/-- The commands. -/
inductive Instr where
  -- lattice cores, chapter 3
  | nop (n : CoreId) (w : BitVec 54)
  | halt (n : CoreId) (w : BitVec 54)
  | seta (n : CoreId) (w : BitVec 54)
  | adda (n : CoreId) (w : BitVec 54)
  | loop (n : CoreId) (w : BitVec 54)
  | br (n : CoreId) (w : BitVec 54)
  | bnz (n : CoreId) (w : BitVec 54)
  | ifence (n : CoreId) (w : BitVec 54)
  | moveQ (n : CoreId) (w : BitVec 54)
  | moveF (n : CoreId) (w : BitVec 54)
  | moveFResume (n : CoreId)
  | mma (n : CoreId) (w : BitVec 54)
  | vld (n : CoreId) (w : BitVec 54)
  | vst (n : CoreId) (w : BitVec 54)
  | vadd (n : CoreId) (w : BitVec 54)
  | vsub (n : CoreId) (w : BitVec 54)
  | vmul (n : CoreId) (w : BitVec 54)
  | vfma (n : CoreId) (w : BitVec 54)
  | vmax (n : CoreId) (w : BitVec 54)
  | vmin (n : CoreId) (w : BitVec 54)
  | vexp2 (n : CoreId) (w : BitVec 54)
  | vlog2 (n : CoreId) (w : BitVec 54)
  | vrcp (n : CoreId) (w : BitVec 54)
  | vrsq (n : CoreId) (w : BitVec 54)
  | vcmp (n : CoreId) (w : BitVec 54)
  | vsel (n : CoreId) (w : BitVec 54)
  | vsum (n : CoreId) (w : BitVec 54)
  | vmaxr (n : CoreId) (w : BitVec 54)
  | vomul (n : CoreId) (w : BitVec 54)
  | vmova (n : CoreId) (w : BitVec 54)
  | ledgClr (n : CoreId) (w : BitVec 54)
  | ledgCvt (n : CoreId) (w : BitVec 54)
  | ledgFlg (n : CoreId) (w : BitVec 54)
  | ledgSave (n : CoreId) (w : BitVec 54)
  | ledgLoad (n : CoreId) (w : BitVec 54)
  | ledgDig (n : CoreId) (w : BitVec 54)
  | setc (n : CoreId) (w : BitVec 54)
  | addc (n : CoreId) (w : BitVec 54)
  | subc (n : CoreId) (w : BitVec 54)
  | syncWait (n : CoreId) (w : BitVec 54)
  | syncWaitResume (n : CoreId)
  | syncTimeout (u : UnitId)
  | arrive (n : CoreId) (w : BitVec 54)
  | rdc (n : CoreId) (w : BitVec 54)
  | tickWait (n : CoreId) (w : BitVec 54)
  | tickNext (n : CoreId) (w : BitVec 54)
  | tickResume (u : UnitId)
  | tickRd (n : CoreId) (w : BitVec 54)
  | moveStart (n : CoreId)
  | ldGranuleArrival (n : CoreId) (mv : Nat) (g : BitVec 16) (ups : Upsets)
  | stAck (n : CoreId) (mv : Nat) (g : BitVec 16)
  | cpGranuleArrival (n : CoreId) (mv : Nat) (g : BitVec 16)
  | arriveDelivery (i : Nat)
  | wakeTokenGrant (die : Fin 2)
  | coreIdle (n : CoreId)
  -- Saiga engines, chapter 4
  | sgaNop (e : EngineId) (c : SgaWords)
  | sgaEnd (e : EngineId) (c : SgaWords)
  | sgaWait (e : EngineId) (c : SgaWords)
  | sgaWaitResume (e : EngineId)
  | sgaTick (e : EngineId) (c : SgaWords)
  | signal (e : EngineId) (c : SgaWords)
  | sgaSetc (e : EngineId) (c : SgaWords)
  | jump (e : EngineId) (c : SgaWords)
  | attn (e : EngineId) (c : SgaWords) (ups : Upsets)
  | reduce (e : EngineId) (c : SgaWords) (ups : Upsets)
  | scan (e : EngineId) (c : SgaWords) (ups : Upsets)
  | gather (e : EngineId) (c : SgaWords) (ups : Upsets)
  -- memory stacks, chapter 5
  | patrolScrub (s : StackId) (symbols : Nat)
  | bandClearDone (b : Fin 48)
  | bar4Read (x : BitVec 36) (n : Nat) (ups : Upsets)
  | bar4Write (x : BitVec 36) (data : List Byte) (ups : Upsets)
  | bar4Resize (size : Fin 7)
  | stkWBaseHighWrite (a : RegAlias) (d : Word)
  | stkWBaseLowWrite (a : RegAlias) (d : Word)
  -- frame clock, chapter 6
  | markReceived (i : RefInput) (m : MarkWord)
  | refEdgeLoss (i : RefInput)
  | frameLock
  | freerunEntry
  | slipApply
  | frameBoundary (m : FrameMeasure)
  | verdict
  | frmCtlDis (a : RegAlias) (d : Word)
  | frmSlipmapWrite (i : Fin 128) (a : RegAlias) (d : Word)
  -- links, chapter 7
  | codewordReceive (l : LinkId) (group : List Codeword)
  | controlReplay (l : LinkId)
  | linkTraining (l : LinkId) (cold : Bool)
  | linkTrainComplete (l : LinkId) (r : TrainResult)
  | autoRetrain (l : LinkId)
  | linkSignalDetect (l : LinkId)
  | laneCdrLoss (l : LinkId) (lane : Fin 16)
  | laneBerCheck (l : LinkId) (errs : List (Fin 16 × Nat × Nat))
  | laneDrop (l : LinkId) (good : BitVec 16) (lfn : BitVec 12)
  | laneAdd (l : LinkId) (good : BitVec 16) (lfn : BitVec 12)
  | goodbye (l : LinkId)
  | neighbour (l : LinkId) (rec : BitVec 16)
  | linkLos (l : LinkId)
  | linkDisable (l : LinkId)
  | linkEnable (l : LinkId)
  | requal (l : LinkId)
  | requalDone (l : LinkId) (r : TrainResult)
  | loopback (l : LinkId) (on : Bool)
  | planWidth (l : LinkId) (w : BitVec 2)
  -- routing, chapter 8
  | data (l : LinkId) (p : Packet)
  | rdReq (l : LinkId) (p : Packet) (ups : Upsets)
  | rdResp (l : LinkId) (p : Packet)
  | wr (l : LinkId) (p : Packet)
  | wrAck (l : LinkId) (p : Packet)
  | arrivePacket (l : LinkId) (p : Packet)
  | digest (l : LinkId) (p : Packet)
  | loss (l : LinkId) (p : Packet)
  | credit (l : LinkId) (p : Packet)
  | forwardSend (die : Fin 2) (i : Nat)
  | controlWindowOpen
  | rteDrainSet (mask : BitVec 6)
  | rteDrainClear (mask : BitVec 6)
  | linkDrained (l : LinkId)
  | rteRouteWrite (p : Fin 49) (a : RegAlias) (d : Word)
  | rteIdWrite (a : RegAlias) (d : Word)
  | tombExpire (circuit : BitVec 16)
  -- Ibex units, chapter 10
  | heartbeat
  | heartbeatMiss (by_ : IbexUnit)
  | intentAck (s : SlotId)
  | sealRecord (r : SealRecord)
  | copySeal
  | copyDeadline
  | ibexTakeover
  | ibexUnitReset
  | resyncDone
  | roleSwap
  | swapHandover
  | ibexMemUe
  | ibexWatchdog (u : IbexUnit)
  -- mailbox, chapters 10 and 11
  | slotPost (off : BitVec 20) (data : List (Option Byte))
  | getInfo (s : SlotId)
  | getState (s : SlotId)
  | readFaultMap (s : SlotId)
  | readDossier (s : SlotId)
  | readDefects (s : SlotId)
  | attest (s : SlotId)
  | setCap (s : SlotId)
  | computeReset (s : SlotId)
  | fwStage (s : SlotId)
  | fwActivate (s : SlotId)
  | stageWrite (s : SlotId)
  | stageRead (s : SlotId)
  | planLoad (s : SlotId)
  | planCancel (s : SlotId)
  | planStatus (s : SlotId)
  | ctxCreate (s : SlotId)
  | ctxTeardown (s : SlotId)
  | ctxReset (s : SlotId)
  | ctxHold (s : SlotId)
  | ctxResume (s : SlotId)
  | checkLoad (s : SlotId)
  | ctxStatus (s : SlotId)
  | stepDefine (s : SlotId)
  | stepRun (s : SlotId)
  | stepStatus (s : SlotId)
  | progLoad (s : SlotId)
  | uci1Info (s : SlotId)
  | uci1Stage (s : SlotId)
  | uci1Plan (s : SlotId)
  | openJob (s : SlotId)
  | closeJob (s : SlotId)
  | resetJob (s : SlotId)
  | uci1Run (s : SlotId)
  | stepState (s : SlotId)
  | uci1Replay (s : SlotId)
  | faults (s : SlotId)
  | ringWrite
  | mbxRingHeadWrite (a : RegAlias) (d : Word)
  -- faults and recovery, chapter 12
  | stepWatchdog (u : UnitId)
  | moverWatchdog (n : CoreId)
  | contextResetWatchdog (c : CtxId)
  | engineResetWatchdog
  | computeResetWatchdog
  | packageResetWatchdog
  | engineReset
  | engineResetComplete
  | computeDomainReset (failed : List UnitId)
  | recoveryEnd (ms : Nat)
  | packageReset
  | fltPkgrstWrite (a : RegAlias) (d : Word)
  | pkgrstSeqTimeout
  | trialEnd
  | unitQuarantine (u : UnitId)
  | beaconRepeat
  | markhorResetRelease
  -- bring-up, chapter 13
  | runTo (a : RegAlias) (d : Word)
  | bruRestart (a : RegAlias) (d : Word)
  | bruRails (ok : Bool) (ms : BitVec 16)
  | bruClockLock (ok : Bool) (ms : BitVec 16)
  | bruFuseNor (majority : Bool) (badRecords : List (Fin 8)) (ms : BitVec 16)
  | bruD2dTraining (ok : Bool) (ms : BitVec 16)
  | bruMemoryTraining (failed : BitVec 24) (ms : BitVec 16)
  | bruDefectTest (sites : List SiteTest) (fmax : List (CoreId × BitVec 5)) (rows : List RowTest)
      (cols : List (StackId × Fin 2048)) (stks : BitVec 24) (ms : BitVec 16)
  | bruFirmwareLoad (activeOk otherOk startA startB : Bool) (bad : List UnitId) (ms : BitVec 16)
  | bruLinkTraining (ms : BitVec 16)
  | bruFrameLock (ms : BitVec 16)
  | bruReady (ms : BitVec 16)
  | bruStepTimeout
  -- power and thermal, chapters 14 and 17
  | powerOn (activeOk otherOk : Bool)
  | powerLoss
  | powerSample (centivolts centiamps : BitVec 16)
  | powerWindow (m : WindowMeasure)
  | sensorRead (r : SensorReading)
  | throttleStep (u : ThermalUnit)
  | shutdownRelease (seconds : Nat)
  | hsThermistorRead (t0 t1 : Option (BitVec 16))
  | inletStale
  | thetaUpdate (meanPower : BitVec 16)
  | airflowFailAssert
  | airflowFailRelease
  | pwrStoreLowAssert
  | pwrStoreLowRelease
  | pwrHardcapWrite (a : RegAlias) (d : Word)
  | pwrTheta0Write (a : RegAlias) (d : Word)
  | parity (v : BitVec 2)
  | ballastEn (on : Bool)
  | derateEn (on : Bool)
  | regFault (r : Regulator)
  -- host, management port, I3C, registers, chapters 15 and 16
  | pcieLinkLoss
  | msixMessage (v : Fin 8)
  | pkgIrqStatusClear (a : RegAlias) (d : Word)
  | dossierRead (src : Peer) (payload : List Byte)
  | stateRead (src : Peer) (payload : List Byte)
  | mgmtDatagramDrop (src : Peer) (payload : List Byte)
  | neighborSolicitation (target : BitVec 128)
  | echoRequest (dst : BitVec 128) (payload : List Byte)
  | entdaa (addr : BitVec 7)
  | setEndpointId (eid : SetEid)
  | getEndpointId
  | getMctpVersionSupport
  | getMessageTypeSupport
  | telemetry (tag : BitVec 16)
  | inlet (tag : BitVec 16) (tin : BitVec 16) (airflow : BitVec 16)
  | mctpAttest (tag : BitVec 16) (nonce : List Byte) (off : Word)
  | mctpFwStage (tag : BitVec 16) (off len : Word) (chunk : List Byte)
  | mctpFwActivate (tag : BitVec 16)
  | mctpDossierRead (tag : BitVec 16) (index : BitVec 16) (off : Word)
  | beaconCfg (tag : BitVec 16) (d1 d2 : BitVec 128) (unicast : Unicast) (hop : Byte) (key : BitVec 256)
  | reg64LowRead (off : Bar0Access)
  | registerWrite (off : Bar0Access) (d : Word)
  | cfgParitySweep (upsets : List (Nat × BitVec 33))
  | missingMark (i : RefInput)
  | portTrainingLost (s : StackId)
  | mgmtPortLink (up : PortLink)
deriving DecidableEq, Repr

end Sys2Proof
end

######

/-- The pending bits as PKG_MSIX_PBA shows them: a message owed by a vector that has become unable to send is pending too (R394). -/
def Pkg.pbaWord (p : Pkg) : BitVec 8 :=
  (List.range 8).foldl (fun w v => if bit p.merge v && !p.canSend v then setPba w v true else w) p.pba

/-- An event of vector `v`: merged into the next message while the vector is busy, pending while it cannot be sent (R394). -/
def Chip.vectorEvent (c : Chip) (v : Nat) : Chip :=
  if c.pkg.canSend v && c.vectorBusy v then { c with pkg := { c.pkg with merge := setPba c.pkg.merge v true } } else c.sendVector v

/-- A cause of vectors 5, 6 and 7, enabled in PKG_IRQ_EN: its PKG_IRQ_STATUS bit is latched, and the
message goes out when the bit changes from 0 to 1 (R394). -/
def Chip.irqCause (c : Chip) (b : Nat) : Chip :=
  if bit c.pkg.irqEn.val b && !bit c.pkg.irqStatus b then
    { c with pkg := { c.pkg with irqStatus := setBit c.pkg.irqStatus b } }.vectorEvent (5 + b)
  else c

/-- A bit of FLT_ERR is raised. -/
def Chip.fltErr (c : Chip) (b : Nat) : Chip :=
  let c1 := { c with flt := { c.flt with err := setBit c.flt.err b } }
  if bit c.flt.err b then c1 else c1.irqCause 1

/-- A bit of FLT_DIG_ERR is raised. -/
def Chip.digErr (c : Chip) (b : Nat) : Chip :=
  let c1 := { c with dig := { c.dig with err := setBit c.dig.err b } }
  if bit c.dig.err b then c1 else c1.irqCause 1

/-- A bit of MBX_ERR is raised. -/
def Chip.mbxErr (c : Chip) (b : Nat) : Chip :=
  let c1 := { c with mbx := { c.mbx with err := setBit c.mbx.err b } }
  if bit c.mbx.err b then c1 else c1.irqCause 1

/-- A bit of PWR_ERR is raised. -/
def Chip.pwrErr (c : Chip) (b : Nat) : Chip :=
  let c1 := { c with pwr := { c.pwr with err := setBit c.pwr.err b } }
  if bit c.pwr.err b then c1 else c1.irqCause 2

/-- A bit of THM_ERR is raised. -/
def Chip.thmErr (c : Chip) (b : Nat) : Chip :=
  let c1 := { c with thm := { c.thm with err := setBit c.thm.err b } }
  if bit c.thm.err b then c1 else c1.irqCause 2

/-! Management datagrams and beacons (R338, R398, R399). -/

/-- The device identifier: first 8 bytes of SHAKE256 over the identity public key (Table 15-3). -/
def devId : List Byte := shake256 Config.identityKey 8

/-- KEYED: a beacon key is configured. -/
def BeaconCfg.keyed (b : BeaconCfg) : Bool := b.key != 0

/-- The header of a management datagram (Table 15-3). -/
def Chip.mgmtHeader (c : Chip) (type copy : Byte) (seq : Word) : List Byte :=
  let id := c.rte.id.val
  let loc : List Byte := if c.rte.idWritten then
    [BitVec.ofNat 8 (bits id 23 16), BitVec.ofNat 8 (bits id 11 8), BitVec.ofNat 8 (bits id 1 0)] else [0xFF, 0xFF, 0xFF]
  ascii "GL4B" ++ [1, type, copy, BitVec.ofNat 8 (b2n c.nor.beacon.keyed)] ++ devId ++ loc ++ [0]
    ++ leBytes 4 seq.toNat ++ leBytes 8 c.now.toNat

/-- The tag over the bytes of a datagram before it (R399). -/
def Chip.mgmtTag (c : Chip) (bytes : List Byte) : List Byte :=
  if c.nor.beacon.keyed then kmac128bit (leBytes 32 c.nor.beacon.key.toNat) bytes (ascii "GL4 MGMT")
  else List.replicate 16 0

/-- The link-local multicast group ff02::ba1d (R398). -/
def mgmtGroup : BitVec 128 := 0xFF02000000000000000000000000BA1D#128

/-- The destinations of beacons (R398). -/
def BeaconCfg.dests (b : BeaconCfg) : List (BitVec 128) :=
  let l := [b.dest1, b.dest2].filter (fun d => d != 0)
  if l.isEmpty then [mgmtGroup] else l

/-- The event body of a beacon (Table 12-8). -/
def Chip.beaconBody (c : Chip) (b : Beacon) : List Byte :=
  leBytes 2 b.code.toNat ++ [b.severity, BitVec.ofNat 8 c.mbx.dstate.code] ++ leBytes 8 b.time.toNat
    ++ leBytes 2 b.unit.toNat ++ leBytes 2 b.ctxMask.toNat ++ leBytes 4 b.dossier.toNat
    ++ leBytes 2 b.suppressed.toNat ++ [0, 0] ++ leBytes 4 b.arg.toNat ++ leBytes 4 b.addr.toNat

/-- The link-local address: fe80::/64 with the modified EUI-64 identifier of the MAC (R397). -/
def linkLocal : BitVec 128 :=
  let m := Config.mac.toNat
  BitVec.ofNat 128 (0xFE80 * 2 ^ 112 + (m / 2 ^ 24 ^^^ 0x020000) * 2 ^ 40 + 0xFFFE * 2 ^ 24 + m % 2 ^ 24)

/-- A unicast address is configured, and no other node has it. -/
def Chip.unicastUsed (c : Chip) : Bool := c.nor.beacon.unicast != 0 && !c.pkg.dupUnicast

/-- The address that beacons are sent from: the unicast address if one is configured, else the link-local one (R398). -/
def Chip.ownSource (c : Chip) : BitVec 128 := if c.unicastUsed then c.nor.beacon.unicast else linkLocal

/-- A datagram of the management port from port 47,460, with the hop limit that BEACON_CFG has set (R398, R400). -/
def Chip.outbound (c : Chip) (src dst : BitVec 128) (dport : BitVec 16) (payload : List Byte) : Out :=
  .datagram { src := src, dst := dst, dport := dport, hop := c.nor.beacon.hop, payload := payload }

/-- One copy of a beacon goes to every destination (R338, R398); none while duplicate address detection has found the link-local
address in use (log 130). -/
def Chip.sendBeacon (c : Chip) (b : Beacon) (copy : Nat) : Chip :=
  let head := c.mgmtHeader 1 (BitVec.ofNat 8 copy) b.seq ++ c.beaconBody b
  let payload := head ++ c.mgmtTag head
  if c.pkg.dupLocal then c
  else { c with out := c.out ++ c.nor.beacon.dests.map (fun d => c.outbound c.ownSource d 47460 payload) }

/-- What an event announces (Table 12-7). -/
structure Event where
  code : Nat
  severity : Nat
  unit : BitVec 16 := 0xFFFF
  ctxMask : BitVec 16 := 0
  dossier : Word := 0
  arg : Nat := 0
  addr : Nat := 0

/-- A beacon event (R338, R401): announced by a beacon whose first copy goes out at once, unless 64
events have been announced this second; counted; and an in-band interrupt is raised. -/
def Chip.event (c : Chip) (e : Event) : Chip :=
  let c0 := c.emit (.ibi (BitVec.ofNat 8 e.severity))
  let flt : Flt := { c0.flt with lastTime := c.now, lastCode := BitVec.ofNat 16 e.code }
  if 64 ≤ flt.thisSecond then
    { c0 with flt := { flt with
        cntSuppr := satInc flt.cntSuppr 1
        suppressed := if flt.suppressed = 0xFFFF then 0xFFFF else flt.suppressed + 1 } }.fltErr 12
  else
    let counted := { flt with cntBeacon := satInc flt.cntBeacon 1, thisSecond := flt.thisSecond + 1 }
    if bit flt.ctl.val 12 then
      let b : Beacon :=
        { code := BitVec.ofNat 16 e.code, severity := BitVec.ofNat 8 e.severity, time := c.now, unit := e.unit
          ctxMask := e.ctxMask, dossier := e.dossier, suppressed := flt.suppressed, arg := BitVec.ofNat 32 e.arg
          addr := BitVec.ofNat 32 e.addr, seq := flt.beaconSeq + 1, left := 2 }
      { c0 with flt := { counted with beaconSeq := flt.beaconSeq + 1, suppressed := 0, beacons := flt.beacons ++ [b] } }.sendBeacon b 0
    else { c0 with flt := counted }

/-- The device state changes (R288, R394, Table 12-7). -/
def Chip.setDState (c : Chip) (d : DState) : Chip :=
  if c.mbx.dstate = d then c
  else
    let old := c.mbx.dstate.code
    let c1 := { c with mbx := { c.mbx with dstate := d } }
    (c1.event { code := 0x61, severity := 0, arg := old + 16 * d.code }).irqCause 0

######

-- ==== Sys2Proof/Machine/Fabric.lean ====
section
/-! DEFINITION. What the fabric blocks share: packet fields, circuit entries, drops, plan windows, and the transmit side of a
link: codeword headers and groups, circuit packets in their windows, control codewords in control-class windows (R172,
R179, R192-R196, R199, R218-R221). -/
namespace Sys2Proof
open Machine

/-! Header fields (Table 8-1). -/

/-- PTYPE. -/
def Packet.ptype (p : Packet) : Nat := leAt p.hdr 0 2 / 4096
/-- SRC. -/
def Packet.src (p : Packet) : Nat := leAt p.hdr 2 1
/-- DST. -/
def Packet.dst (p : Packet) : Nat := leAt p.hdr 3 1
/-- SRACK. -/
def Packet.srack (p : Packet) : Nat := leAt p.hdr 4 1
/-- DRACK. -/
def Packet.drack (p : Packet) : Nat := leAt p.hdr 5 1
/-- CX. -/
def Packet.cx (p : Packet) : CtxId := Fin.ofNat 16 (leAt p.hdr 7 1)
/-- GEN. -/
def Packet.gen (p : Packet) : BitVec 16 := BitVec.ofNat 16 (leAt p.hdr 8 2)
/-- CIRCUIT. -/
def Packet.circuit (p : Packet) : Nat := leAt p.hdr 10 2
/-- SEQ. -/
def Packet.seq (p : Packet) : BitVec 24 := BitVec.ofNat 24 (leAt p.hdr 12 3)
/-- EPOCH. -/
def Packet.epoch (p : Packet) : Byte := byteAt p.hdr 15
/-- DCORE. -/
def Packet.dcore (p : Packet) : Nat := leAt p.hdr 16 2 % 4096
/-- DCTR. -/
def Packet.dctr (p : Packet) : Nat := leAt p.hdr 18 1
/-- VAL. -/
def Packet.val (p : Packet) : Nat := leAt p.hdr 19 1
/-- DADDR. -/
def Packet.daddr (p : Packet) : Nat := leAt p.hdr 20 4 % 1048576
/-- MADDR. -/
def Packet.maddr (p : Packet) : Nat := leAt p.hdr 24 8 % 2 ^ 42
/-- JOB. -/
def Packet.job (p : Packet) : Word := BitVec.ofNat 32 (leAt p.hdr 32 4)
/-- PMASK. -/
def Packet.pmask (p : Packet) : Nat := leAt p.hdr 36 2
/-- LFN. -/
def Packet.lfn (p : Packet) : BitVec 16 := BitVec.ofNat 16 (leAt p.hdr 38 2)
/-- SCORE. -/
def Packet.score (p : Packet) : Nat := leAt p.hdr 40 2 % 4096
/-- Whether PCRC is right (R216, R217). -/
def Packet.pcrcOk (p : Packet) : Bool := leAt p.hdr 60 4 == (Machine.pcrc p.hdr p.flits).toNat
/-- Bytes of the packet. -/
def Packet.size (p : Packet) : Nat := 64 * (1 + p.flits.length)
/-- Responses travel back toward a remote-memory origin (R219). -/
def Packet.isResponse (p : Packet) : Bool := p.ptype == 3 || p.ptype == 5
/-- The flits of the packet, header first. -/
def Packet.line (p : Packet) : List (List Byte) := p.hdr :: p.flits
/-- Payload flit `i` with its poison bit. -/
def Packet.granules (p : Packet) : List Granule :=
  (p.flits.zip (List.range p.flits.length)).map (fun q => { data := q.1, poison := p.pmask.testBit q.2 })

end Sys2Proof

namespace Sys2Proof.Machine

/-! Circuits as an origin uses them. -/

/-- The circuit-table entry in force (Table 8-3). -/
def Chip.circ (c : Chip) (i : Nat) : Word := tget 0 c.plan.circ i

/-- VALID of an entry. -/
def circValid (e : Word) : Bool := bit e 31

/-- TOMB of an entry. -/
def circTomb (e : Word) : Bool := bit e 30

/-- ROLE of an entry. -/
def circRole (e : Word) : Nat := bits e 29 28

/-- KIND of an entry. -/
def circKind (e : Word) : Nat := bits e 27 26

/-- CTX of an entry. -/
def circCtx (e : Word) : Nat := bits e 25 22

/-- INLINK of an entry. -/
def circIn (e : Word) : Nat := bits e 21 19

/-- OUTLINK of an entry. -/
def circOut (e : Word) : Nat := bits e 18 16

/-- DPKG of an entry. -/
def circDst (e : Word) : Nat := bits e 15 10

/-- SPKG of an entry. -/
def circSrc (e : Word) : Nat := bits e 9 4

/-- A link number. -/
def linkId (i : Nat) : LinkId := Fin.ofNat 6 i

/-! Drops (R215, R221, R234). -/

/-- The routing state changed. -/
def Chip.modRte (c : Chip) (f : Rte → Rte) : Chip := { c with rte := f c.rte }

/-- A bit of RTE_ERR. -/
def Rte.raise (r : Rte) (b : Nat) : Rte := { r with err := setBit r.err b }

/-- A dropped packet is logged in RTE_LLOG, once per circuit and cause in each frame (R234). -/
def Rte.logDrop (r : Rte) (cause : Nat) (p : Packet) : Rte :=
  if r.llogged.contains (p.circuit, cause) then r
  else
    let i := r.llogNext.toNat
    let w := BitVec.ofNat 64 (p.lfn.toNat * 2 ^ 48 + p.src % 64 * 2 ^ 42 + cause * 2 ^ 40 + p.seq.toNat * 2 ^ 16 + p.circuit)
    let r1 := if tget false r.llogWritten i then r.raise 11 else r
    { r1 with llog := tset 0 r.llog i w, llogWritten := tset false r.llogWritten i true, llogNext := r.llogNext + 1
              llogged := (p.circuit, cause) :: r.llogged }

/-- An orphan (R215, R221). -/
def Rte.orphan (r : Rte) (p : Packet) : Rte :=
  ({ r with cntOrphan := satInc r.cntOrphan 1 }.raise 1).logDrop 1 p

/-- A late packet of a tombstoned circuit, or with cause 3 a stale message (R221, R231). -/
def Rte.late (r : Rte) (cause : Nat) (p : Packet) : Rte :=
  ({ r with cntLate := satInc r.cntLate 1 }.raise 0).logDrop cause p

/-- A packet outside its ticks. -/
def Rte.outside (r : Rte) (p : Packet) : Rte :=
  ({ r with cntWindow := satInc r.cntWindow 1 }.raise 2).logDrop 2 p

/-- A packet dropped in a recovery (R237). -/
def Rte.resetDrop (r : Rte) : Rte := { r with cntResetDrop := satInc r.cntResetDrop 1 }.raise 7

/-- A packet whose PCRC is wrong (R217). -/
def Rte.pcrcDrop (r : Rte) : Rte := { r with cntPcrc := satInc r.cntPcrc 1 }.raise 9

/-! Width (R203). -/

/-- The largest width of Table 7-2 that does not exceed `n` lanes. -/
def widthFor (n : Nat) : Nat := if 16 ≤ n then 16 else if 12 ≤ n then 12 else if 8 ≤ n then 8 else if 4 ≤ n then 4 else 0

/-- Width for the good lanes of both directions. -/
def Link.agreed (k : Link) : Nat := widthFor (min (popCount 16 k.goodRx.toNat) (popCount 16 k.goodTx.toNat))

######

== EXERCISE INSTRUCTIONS ==
Copy word for word the stretch of entries above from the line that has "vomul (n : CoreId) (w : BitVec 54)" through the line that has "subc (n : CoreId) (w : BitVec 54)", both ends included, and nothing outside it.

== YOUR SOLUTION ==
  | vomul (n : CoreId) (w : BitVec 54)
  | vmova (n : CoreId) (w : BitVec 54)
  | ledgClr (n : CoreId) (w : BitVec 54)
  | ledgCvt (n : CoreId) (w : BitVec 54)
  | ledgFlg (n : CoreId) (w : BitVec 54)
  | ledgSave (n : CoreId) (w : BitVec 54)
  | ledgLoad (n : CoreId) (w : BitVec 54)
  | ledgDig (n : CoreId) (w : BitVec 54)
  | setc (n : CoreId) (w : BitVec 54)
  | addc (n : CoreId) (w : BitVec 54)
  | subc (n : CoreId) (w : BitVec 54)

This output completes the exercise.